> _DATA FOR THE TASK_:
-- ==== Sys2Proof/Laws/Otp.lean ====
section
/-! SUPPORT. The one-time-programmable words: every operation but the start after a reset and the first entry to FULL leaves them. -/

set_option linter.all false

namespace Sys2Proof.Machine

@[simp] theorem forAll_otp {n : Nat} (s : State) (f : State → Fin n → State) (h : ∀ s i, (f s i).otp = s.otp) :
    (forAll s f).otp = s.otp := by
  unfold forAll
  generalize List.finRange n = l
  induction l generalizing s with
  | nil => rfl
  | cons a l ih => exact (ih _).trans (h s a)

@[simp] theorem foldl_otp {α : Type} (l : List α) (s : State) (f : State → α → State) (h : ∀ s i, (f s i).otp = s.otp) :
    (l.foldl f s).otp = s.otp := by
  induction l generalizing s with
  | nil => rfl
  | cons a l ih => exact (ih _).trans (h s a)

theorem mk_otp (x_now x_d02 x_free x_draws x_serial x_pending x_deferred x_out x_arrivals x_commit x_thermal x_avs x_fabric x_boot x_otp x_flash x_owners x_leases x_hpa x_net x_mem x_keys x_cores x_jobs x_headbox x_sensors x_tb x_timers x_axes x_safety x_illum x_lbus x_radio x_tag x_test x_store) :
    (State.mk x_now x_d02 x_free x_draws x_serial x_pending x_deferred x_out x_arrivals x_commit x_thermal x_avs x_fabric x_boot x_otp x_flash x_owners x_leases x_hpa x_net x_mem x_keys x_cores x_jobs x_headbox x_sensors x_tb x_timers x_axes x_safety x_illum x_lbus x_radio x_tag x_test x_store).otp = x_otp := rfl

@[simp] theorem ite_otp {c : Prop} [Decidable c] {a b : State} {x : State} (h1 : a.otp = x.otp) (h2 : b.otp = x.otp) :
    (if c then a else b).otp = x.otp := by split <;> assumption

@[simp] theorem dite_otp {c : Prop} [Decidable c] {a : c → State} {b : ¬ c → State} {x : State} (h1 : ∀ h, (a h).otp = x.otp) (h2 : ∀ h, (b h).otp = x.otp) :
    (if h : c then a h else b h).otp = x.otp := by split <;> simp [h1, h2]

@[simp] theorem State.fillSlot_otp (s : State) (i : Fin 74) :
    (State.fillSlot s i).otp = s.otp := by
  unfold State.fillSlot
  repeat' (first
    | with_reducible eq_refl | with_reducible exact mk_otp .. | with_reducible refine ite_otp ?_ ?_
    | (with_reducible refine (forAll_otp _ _ fun _ _ => ?_).trans ?_)
    | (with_reducible refine (foldl_otp _ _ _ fun _ _ => ?_).trans ?_)
    | dsimp -proj only | (simp -proj only [apply_ite State.otp, ite_self]; done) | split | simp -proj)

@[simp] theorem State.forgo_otp (s : State) (via : Carriage) :
    (State.forgo s via).otp = s.otp := by
  unfold State.forgo
  repeat' (first
    | with_reducible eq_refl | with_reducible exact mk_otp .. | with_reducible refine ite_otp ?_ ?_
    | (with_reducible refine (forAll_otp _ _ fun _ _ => ?_).trans ?_)
    | (with_reducible refine (foldl_otp _ _ _ fun _ _ => ?_).trans ?_)
    | dsimp -proj only | (simp -proj only [apply_ite State.otp, ite_self]; done) | split | simp -proj)

@[simp] theorem State.dropPacket_otp (s : State) (h : Hdr) : (State.dropPacket s h).otp = s.otp := by
  unfold State.dropPacket; (repeat' split) <;> simp -proj

@[simp] theorem State.closeStage_otp (s : State) : (State.closeStage s).otp = s.otp := by
  simp -proj [State.closeStage]

@[simp] theorem State.closeStageOf_otp (s : State) (p : Port) : (State.closeStageOf s p).otp = s.otp := by
  unfold State.closeStageOf; (repeat' split) <;> simp -proj

@[simp] theorem State.updCores_otp (s : State) (f : Cores → Cores) : (State.updCores s f).otp = s.otp := by
  simp -proj [State.updCores]

@[simp] theorem State.updCore_otp (s : State) (c : Fin 32) (f : Core1 → Core1) : (State.updCore s c f).otp = s.otp := by
  simp -proj [State.updCore]

@[simp] theorem State.repin_otp (s : State) : (State.repin s).otp = s.otp := by
  unfold State.repin
  repeat' (first
    | with_reducible eq_refl | with_reducible exact mk_otp .. | with_reducible refine ite_otp ?_ ?_
    | (with_reducible refine (forAll_otp _ _ fun _ _ => ?_).trans ?_)
    | (with_reducible refine (foldl_otp _ _ _ fun _ _ => ?_).trans ?_)
    | dsimp -proj only | (simp -proj only [apply_ite State.otp, ite_self]; done) | split | simp -proj)

@[simp] theorem State.updGear_otp (s : State) (n : Fin 16) (f : Gear → Gear) : (State.updGear s n f).otp = s.otp := by
  simp -proj [State.updGear]

@[simp] theorem State.updBus_otp (s : State) (b : Fin 2) (f : Bus → Bus) : (State.updBus s b f).otp = s.otp := by
  simp -proj [State.updBus]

> _WHAT TO PRODUCE_:
Where a line of the data above includes the string "closeStageOf", pull it out.

> _REPLY TO THE TASK_:
@[simp] theorem State.closeStageOf_otp (s : State) (p : Port) : (State.closeStageOf s p).otp = s.otp := by
  unfold State.closeStageOf; (repeat' split) <;> simp -proj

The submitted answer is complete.